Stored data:

┌──

/-- Read of a range of vault memory: every 64 B access it touches is read; the bytes, or none where a word is
uncorrectable (R54, R57, R58). -/
def State.vaultRead (s : State) (source da n : Nat) : Option Bytes × State :=
  let r := (s.flipped da n).foldl (fun (acc : Bool × State) wa =>
    let x := acc.2.readWord wa source
    (acc.1 && x.1, x.2)) (true, s)
  if r.1 then
    (some ((span da n).map fun a =>
      let e := s.errorAt (a / 8)
      match classify e with
      | .corrected _ fix _ _ => BitVec.ofNat 8 (deliver (leNat (s.peek (a / 8 * 8) 8)) e fix / 2 ^ (8 * (a % 8)))
      | _ => BitVec.ofNat 8 ((leNat (s.peek (a / 8 * 8) 8) ^^^ e % 2 ^ 64) / 2 ^ (8 * (a % 8)))), r.2)
  else (none, r.2)

/-- The words of a range that a write covers only in part. -/
def partialWords (da n : Nat) : List Nat :=
  if n = 0 then [] else
    let a := if da % 8 = 0 && 8 ≤ n then [] else [da / 8]
    let b := if (da + n) % 8 = 0 || (da + n - 1) / 8 = da / 8 then [] else [(da + n - 1) / 8]
    a ++ b

/-- Write within one 64 B access (R54, R59, R60): a partly covered word is read first, and an uncorrectable one
leaves the whole access unwritten; a written word is a fresh codeword, and its queued write-back is cancelled. -/
def State.writeAccess (s : State) (da : Nat) (bs : Bytes) : Bool × State :=
  let ws := (partialWords da bs.length).filter fun w => (lookD s.flips w 0).toNat != 0
  let r := ws.foldl (fun (acc : Bool × State) wa =>
    let x := acc.2.readWord wa srcPartial
    (acc.1 && x.1, x.2)) (true, s)
  if r.1 then
    let s' := ws.foldl (fun (t : State) wa =>
      match classify (s.errorAt wa) with
      | .corrected _ fix _ _ => t.poke (wa * 8) (leBytes 8 (deliver (leNat (s.peek (wa * 8) 8)) (s.errorAt wa) fix))
      | _ => t.poke (wa * 8) (leBytes 8 (leNat (s.peek (wa * 8) 8) ^^^ s.errorAt wa % 2 ^ 64))) r.2
    let s' := s'.poke da bs
    let words := span (da / 8) ((da + bs.length - 1) / 8 + 1 - da / 8)
    let s' := { s' with flips := s'.flips.filter fun e => !(words.contains e.1) }
    (true, words.foldl (fun t w => t.cancelWriteBack w) s')
  else (false, r.2)

/-- Split a range at 64 B boundaries: address and bytes of each access. -/
def accesses : Nat → Nat → Bytes → List (Nat × Bytes)
  | 0, _, _ => []
  | fuel + 1, da, bs =>
    if bs.isEmpty then [] else
      let k := 64 - da % 64
      (da, bs.take k) :: accesses fuel (da + k) (bs.drop k)

/-- Write of a range of vault memory, access by access; true where every access was written (R54, R59). -/
def State.vaultWrite (s : State) (da : Nat) (bs : Bytes) : Bool × State :=
  (accesses (bs.length + 1) da bs).foldl (fun (acc : Bool × State) x =>
    let r := acc.2.writeAccess x.1 x.2
    (acc.1 && r.1, r.2)) (true, s)

/-! ### The SRAM arrays (R61) -/

/-- UNIT codes of the SRAM arrays (Table 3.14). -/
def unitLbuf : Nat := 0
def unitScratch : Nat := 1
def unitOperand : Nat := 2
def unitContext : Nat := 3

/-- Index of a word of the automaton memory of a pattern engine, of the automaton at an image slot and index (R336); a mark on it is
a parity error. -/
def peWord (eng auto word : Nat) : Nat := 2 ^ 56 * (16 + eng) + 2 ^ 24 * auto + word

/-- A word of an array with an error is logged and counted: corrected (KIND 5) or uncorrectable (KIND 6). -/
def State.noteSram (s : State) (unit part addr : Nat) (double : Bool) : State :=
  (s.bump (if double then Ob.SRAM_UE else Ob.SRAM_CE)).logError
    { rep := 0, part := part, unit := unit, pmis := false, synd := 0, pos2 := 0x7F, pos1 := 0x7F, addr := addr,
      source := 0, kind := if double then 6 else 5, tick := s.now }

/-- Read of `n` bytes of an array from address `a` on (R61): single-bit errors are corrected in place; false where a word
holds a double-bit error. -/
def State.sramRead (s : State) (unit part a n : Nat) : Bool × State :=
  (s.sram.filter fun e => n ≠ 0 && 2 ^ 56 * unit + a / 8 ≤ e.1 && e.1 ≤ 2 ^ 56 * unit + (a + n - 1) / 8).foldl
    (fun (acc : Bool × State) e =>
      let t := acc.2.noteSram unit part (e.1 % 2 ^ 56 * 8) e.2
      if e.2 then (false, t) else (acc.1, { t with sram := dropAt t.sram e.1 })) (true, s)

/-- Words of an array written whole are fresh codewords. -/
def State.sramWrite (s : State) (unit a n : Nat) : State :=
  { s with sram := s.sram.filter fun e =>
      !(2 ^ 56 * unit + divUp a 8 ≤ e.1 && e.1 + 1 ≤ 2 ^ 56 * unit + (a + n) / 8) }

/-- Partition of a landing-buffer address, which is region × 65,536 + offset. -/
def State.lbufPart (s : State) (a : Nat) : Nat := if inRange (s.div.regionRange 0) (a / 65536) then 0 else 1

/-- Read of landing-buffer bytes, by region × 65,536 + offset: none where a word holds a double-bit error. -/
def State.lbufRead (s : State) (a n : Nat) : Option Bytes × State :=
  let r := s.sramRead unitLbuf (s.lbufPart a) a n
  (if r.1 then some ((span a n).map fun i => lookD s.lbuf i 0) else none, r.2)

/-- Write of landing-buffer bytes; a word written whole is a fresh codeword. -/
def State.lbufWrite (s : State) (a : Nat) (bs : Bytes) : State :=
  ((bs.zipIdx).foldl (fun (t : State) x => { t with lbuf := putD t.lbuf (a + x.2) 0 x.1 }) s).sramWrite unitLbuf a bs.length

/-! ### Status codes (Table 0.3) -/

/-- The 8-bit code of a status (R2). -/
def Status.code : Status → Nat
  | .ok => 0x00 | .partialOk => 0x01 | .badDescriptor => 0x10 | .noResource => 0x11 | .overlap => 0x12
  | .resourceHeld => 0x13 | .notPermitted => 0x14 | .uncorrectable => 0x20 | .isolated => 0x21
  | .linkRetryExhausted => 0x22 | .deadline => 0x30 | .late => 0x31 | .corruptRecord => 0x32
  | .expansionLimit => 0x40 | .notSmaller => 0x41 | .authFail => 0x50 | .locked => 0x51
  | .signatureBad => 0x52 | .aborted => 0x60

/-- OK or PARTIAL. -/
def Status.good : Status → Bool
  | .ok => true | .partialOk => true | _ => false

/-- The first check of a list that fails, or OK. -/
def firstFail : List (Bool × Status) → Status
  | [] => .ok
  | (b, st) :: r => if b then st else firstFail r

end Sys2Proof.Machine
end

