/-- Run the steps of Table 6.3: the status that completes the write, and the state after.  The written configuration comes
into use where the enable succeeds or stays pending (R3, R149). -/
def State.enablePort (s : State) (n : Nat) (m : ModuleScript) : Status × State :=
  let cfg := s.netConfig n
  let s := (s.put (at_ Ob.PORT_ENABLE n) 1).setNet n { s.net n with modPresent := m.present }
  if !m.present then (.ok, (s.setNet n { s.net n with inUse := cfg }).setPortState n psAbsent)
  else if n = 1 && s.get Ob.PIN_HOLDER = 1 then
    (.resourceHeld, ((s.put (at_ Ob.PORT_ENABLE n) 0).bump Ob.CLAIMS_REFUSED).setPortState n psPinsHeld)
  else
    let s := if n = 1 then s.put Ob.PIN_HOLDER 2 else s
    let s := (s.cage n false true).setPortState n psInit
    if !stepOk m 3 then (.linkRetryExhausted, s.enableFails n psFault)
    else if !moduleSupported m then (.noResource, s.enableFails n psUnsupported)
    else if !stepOk m 5 then (.linkRetryExhausted, s.enableFails n psFault)
    else
      let s := s.dput (at_ Ob.MODULE_INFO n) (moduleInfo m)
      match moduleApp m cfg.breakout with
      | none => (.noResource, s.enableFails n psNoApplication)
      | some app =>
        let s := ((appWrites m cfg.breakout app).foldl (fun (t : State) w => t.emit (.moduleWrite n w.1 w.2)) s).cage n false false
        if !stepOk m 7 || !stepOk m 8 then (.linkRetryExhausted, s.enableFails n psFault)
        else (.ok, (s.setNet n { s.net n with inUse := cfg }).setPortState n psLinkDown)

/-- The enable of a port whose stored PORT_ENABLE is 1, at the end of the boot (R146): with a module present its first steps
run, and MODULE_PRESENT brings what the module answers to the others. -/
def State.restorePort (s : State) (n : Nat) : Status × State :=
  if !(s.net n).modPresent then s.enablePort n { present := false, pages := [], reached := [] }
  else if n = 1 && s.get Ob.PIN_HOLDER = 1 then s.enablePort n { present := true, pages := [], reached := [] }
  else
    let s := (s.put (at_ Ob.PORT_ENABLE n) 1).setNet n { s.net n with inUse := s.netConfig n }
    let s := if n = 1 then s.put Ob.PIN_HOLDER 2 else s
    (.ok, (s.cage n false true).setPortState n psInit)

/-- Port of a network object's index. -/
def netOf (idx : Nat) : Nat := idx - Ob.PORT_ENABLE / 256

/-- The access names PORT_ENABLE of either port, with a value that passes `v`. -/
def isPortEnable (v : Nat → Bool) : Nat × Nat → Bytes → Bool := fun x b =>
  (x.1 * 256 + x.2 == Ob.PORT_ENABLE || x.1 * 256 + x.2 == at_ Ob.PORT_ENABLE 1) && v (leNat b)

/-- PORT_ENABLE (R144, R146): a write of 1. -/
def execPortEnable (acc : Access) (module : ModuleScript) (s : State) : Host.Outcome State Fault Refusal :=
  .next (s.write acc (isPortEnable (· = 1)) (numOp fun w _ s =>
    let n := netOf w.idx
    if s.get (at_ Ob.PORT_ENABLE n) = 1 then (some .ok, s)
    else
      let r := s.enablePort n module
      (some r.1, r.2)))

/-- Disable a port (R148). -/
def State.disablePort (s : State) (n : Nat) : State :=
  let s := (s.put (at_ Ob.PORT_ENABLE n) 0).loseLinks n
  ((s.cage n (s.net n).resetLow true).releasePins n).setPortState n psDisabled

└──

What you have to do: The lines above from the one with "s' with flips" through the one with "def State.vaultWrite (s" are to be duplicated exactly, ends included, with nothing added.

Written response:
    let s' := { s' with flips := s'.flips.filter fun e => !(words.contains e.1) }
    (true, words.foldl (fun t w => t.cancelWriteBack w) s')
  else (false, r.2)

/-- Split a range at 64 B boundaries: address and bytes of each access. -/
def accesses : Nat → Nat → Bytes → List (Nat × Bytes)
  | 0, _, _ => []
  | fuel + 1, da, bs =>
    if bs.isEmpty then [] else
      let k := 64 - da % 64
      (da, bs.take k) :: accesses fuel (da + k) (bs.drop k)

/-- Write of a range of vault memory, access by access; true where every access was written (R54, R59). -/
def State.vaultWrite (s : State) (da : Nat) (bs : Bytes) : Bool × State :=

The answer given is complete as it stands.